NEMO works in coordination with MOH Disaster Risk Management Committee (DRM), whose information comes from Local level HCF and EpiU, HMIU & EHU. The MOH surveillance activities are:

  • IBS – syndromic, CD reporting and EBS for any health-related threat or acute public health event and EH risks are analyzed in affected areas
  • Usually, a Post-disaster Surveillance Centre is created with specialized personnel, and RRT, EHO, and HCF in the areas are responsible for capturing basic information and sending it to the Centre or to the HMIU at MOH for decision-making.
  • If a cluster or outbreak is suspected or confirmed, additional information and interventions are implemented immediately.
  • CMO is responsible for informing MOH and PS to the situation and proposed interventions to be implemented in the affected areas.
  • HCF that supports the response enhance surveillance activities

EHO do field work for water/food safety, personal and collective hygiene in settings, shelters and displacements, IPC measures, vector control and rapid detection of any event and reports to EHU/EpiU. If high risk of an Immuno-preventable disease does exist, vaccination can be also implemented.

 

Mass gatherings

Mass gatherings are different situations (parties, celebrations, sports games, cultural activities, etc.), where large numbers of people come together for a common goal or purpose in a short time, often for few hours or days. An acute public health event has a higher risk at a mass gathering, been a CD or intoxication outbreak, or an accident, and overwhelm the public health system, the government and community services for effective immediate response.
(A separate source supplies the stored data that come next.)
-- ==== Sys2Proof/Config.lean ====
section
/-! DEFINITION. The constants of 00_scope.md R3, the parameters of R4, the configuration constraints of
R5, the reference configuration of R6, and the free value any(16) of R8. -/

namespace Sys2Proof

/-- Largest channel count of the generator (00_scope.md R3). -/
abbrev maxCh : Nat := 8
/-- Slots of the channel table: eight channels and slot 0 (00_scope.md R3). -/
abbrev tableSlots : Nat := 9
/-- Entries of a decoder buffer (00_scope.md R3). -/
abbrev decCapacity : Nat := 9
/-- Bits of a synchro flag set (00_scope.md R3). -/
abbrev syncClients : Nat := 8
/-- Guard band in ticks (00_scope.md R3). -/
abbrev guardTicks : Nat := 16
/-- Half of a full timer cycle, in ticks (00_scope.md R3). -/
abbrev halfOvf : Nat := 128
/-- A full free timer cycle, in ticks (00_scope.md R3). -/
abbrev fullOvf : Nat := 256
/-- Smallest interval the decoder takes for the synchro gap, in µs (00_scope.md R3). -/
abbrev syncThresholdUs : Nat := 3000
/-- Neutral channel width, in µs (00_scope.md R3). -/
abbrev neutralUs : Nat := 1500
/-- Smallest frame period, in µs (00_scope.md R3). -/
abbrev periodMinUs : Nat := 10000
/-- Largest frame period, in µs (00_scope.md R3). -/
abbrev periodMaxUs : Nat := 40000
/-- Default frame period, in µs (00_scope.md R3). -/
abbrev periodDefaultUs : Nat := 20000
/-- Modulus of timestamps and intervals, in µs (00_scope.md R3). -/
abbrev tsMod : Nat := 65536
/-- Divisor of the calibration correction (00_scope.md R3). -/
abbrev calShift : Nat := 32
/-- Lower end of the supported envelope of channel widths; enforced by no rule (00_scope.md R3). -/
abbrev envelopeMinUs : Nat := 600
/-- Upper end of the supported envelope of channel widths; enforced by no rule (00_scope.md R3). -/
abbrev envelopeMaxUs : Nat := 2400
/-- The upper guard of the encoding rule is applied (00_scope.md R4, 90_conflicts.md C5). -/
abbrev upperGuard : Bool := true
/-- The "invalid sentinel" of the decoder's cursors (00_scope.md R4). -/
abbrev widxInvalid : BitVec 8 := 255
/-- Largest tick count `encode` is defined for (40_tickclock_arith.md R89). -/
abbrev encodeMax : Nat := 32752
/-- The frame-period estimate exists (00_scope.md R4). -/
abbrev hasPeriod : Bool := true
/-- Width of an input-line identity (00_scope.md R4). -/
abbrev lineBits : Nat := 8
/-- Number of generator instances (00_scope.md R4); the state holds this one generator. -/
abbrev nGen : Nat := 1

/-- The OPEN parameters of 00_scope.md R4: the tick is `tickNum/tickDen` µs, `cal` selects the
calibration variant, `headerUs` is the header pulse in µs, `ndec` the number of decoder instances. -/
structure Config where
  tickNum : Nat
  tickDen : Nat
  cal : Bool
  headerUs : Nat
  ndec : Nat
  deriving DecidableEq, Repr

/-- The ranges 00_scope.md R4 gives the OPEN parameters. -/
def Config.wf (c : Config) : Bool :=
  decide (0 < c.tickNum ∧ 0 < c.tickDen ∧ c.headerUs ≤ 65535 ∧ 1 ≤ c.ndec ∧ c.ndec ≤ 8)

/-- The reference configuration REF (00_scope.md R6): a 4 µs tick, no calibration, a 300 µs header,
two decoder instances. -/
def Config.ref : Config :=
  { tickNum := 4, tickDen := 1, cal := false, headerUs := 300, ndec := 2 }

/-- `any(16)` (00_scope.md R8): the n-th 16-bit value drawn under no law. It has no body, so nothing
can be proved of a value of it (93_implementation_defined.md U1, U2; log 5). -/
opaque Config.any16 : Nat → BitVec 16

end Sys2Proof
end

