-- ==== Sys2Proof/Machine/State.lean ====
section
/-! DEFINITION. The state of PPMCORE as plain data (10_state.md R10 to R18), the reasons a step can
stop, and the power-on reset state (10_state.md R23, 70_reset_and_hazards.md R200). -/

namespace Sys2Proof.Machine

/-- The two sides of the channel table as storage spaces (20_memory.md R40). -/
inductive Space where
  | cur
  | next
  deriving DecidableEq, Repr

/-- The step the handler runs at the next compare-match event; Header is 0, Tail is 1
(10_state.md R14). -/
inductive Phase where
  | header
  | tail
  deriving DecidableEq, Repr

/-- The five silent conditions E1 to E5 (60_exceptions.md R170). No state element records one. -/
inductive Condition where
  /-- E1: G.INIT with `alloc_ok` = 0. -/
  | resourceExhaustion
  /-- E2: G.SETW or D.WIDTH with a channel outside its range. -/
  | invalidChannel
  /-- E3: D.EDGE with a short interval and no room in the buffer. -/
  | capacityOverflow
  /-- E4: G.SETW or G.INIT with a filler outside the encoder's domain. -/
  | timingViolation
  /-- E5: D.ATTACH with `slot_ok` = 0. -/
  | captureUnavailable
  deriving DecidableEq, Repr

/-- Why the machine stops with a fault. -/
inductive Fault where
  /-- Raised by a read of a channel-table entry that has no value: 10_state.md R23 says such a read is
  a fault of the model. Safe: 10_state.md R24 says no rule reads one. -/
  | unspecifiedEntry (space : Space) (slot : Nat)
  /-- Raised by a read of a slot above 8, which the table does not have (20_memory.md R40). Safe: NCH is
  at most 8 in every state a run reaches. -/
  | noSuchSlot (space : Space) (slot : Nat)
  deriving DecidableEq, Repr

/-- Why the machine gives an event no meaning. -/
inductive Refusal where
  /-- The event has no meaning in this model yet; raised by no arm of this model. Safe. -/
  | notModelled (mnemonic : String)
  /-- Raised by `step` when the agents have issued no further event: the run ends there
  (60_exceptions.md R186). Safe. -/
  | noEvent
  /-- Raised by `step` on a reserved event word (30_encoding.md R64). Safe. -/
  | reservedWord (why : DecodeError)
  /-- Raised by an event naming a decoder instance that does not exist (30_encoding.md R64). Safe. -/
  | absentInstance (inst : BitVec 3)
  /-- Raised by G.INIT with a channel count of 0 (41_generator.md R100, 93 U3). Safe. -/
  | channelCountZero
  deriving DecidableEq, Repr

/-- One side of the channel table: nine slots, each an EncodedWidth or, before anything wrote it, no
value at all (10_state.md R12, R23). -/
abbrev Table := Vector (Option EncodedWidth) tableSlots

/-- The generator (10_state.md R12 to R17). -/
structure Gen where
  /-- POL (R13). -/
  pol : Polarity
  /-- NCH, the channel count (R13). -/
  nch : BitVec 4
  /-- PERIOD_US (R13). -/
  periodUs : Micros
  /-- EN (R13). -/
  en : Bool
  /-- The pending side `TAB[i].next` (R12). -/
  next : Table
  /-- The current side `TAB[i].cur` (R12). -/
  cur : Table
  /-- AIDX, the active slot (R14). -/
  aidx : BitVec 4
  /-- PHASE (R14). -/
  phase : Phase
  /-- WORK, the working encoding (R15). -/
  work : EncodedWidth
  /-- G_SYNC, the generator's synchro flags (R16). -/
  sync : FlagSet
  /-- CNT, the free-running counter (R17). -/
  cnt : Count8
  /-- OCR, the compare register (R17). -/
  ocr : Count8
  /-- TOG: the pin toggles at a compare match (R17). -/
  tog : Bool
  /-- CIE: a compare match runs the handler (R17). -/
  cie : Bool
  /-- PIN, true = high (R17). -/
  pin : Bool
  deriving DecidableEq, Repr

/-- One decoder instance (10_state.md R18). -/
structure Dec where
  /-- ATT: the instance receives edges. -/
  att : Bool
  /-- BOUND: an attach has succeeded since reset. -/
  bound : Bool
  /-- LINE: the input line listened to. -/
  line : BitVec 8
  /-- BUF: the measured widths in µs. -/
  buf : Vector Micros decCapacity
  /-- WIDX: the write cursor, 0 to 9 or the sentinel. -/
  widx : BitVec 8
  /-- CCNT: the committed count, 0 to 9 or the sentinel. -/
  ccnt : BitVec 8
  /-- PREV_TS: timestamp of the last delivered edge. -/
  prevTs : Micros
  /-- PSYNC_TS: timestamp of the last synchro edge. -/
  psyncTs : Micros
  /-- PERIOD_EST: the frame-period estimate. -/
  periodEst : Micros
  /-- D_SYNC: the instance's synchro flags. -/
  sync : FlagSet
  deriving DecidableEq, Repr

/-- The whole machine: the generator and the decoder instances (10_state.md R10), with four fields of
the model's own: the configuration (log 1), the events still to come (log 2), the last response (log 4)
and the count of free values drawn (log 5). -/
structure State where
  /-- The OPEN parameters, written by nothing (00_scope.md R4; log 1). -/
  cfg : Config
  /-- The generator. -/
  gen : Gen
  /-- The decoder instances 0 to NDEC-1, in order. -/
  dec : List Dec
  /-- The events issued and not yet taken, oldest first (20_memory.md R48; log 2). -/
  events : List EventWord
  /-- The response of the last completed operation (30_encoding.md R65; log 4). -/
  resp : Option Int
  /-- How many values `any(16)` has given (00_scope.md R8; log 5). -/
  draws : Nat
  deriving DecidableEq, Repr

/-- The generator after power-on reset (10_state.md R23, first column). -/
def Gen.reset : Gen :=
  { pol := .positive, nch := 1, periodUs := BitVec.ofNat 16 periodDefaultUs, en := false,
    next := Vector.replicate tableSlots none, cur := Vector.replicate tableSlots none,
    aidx := 0, phase := .header, work := ⟨0, false, 0⟩, sync := 0,
    cnt := 0, ocr := 0, tog := false, cie := false, pin := false }

/-- A decoder instance after power-on reset (10_state.md R23, first column). -/
def Dec.reset : Dec :=
  { att := false, bound := false, line := 0, buf := Vector.replicate decCapacity 0,
    widx := widxInvalid, ccnt := widxInvalid, prevTs := 0, psyncTs := 0, periodEst := 0, sync := 0 }

/-- The power-on reset state of the block built with configuration `c` (70_reset_and_hazards.md R200). -/
def State.resetOf (c : Config) : State :=
  { cfg := c, gen := Gen.reset, dec := List.replicate c.ndec Dec.reset,
    events := [], resp := none, draws := 0 }

/-- The power-on reset state of the block built with the reference configuration (log 1). -/
def State.reset : State := State.resetOf Config.ref

end Sys2Proof.Machine
end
The steps to be taken for surveillance and response are:

  • Starts preparedness before the gathering in coordination with interested Sectors, do the risk assessment of the places and sanitary conditions, the epidemiological situation of the areas, the nationality and characteristics of the participants, and organization of the gathering, Planning the Health Sector Response and Risk Managementand how surveillance should be implemented and enhanced using different sources from Health Services, Red Cross, Police, Transport, food and water supplies and the Organizers of the gathering.
  • EBS is used, telephones and WhatsApp calls or messages with a phone hotline, cellphone number and also an email at MOH or EpiU for capturing any information.
  • If any signal is detectedan RRT should be ready for case investigation and control.
  • If an outbreak is confirmed it should be attended as such.
  • Risk communication to the public and Sectors is important to avoid panic and unnecessary saturation of the health services, plus adequate preventive measures, and detection of suspect cases.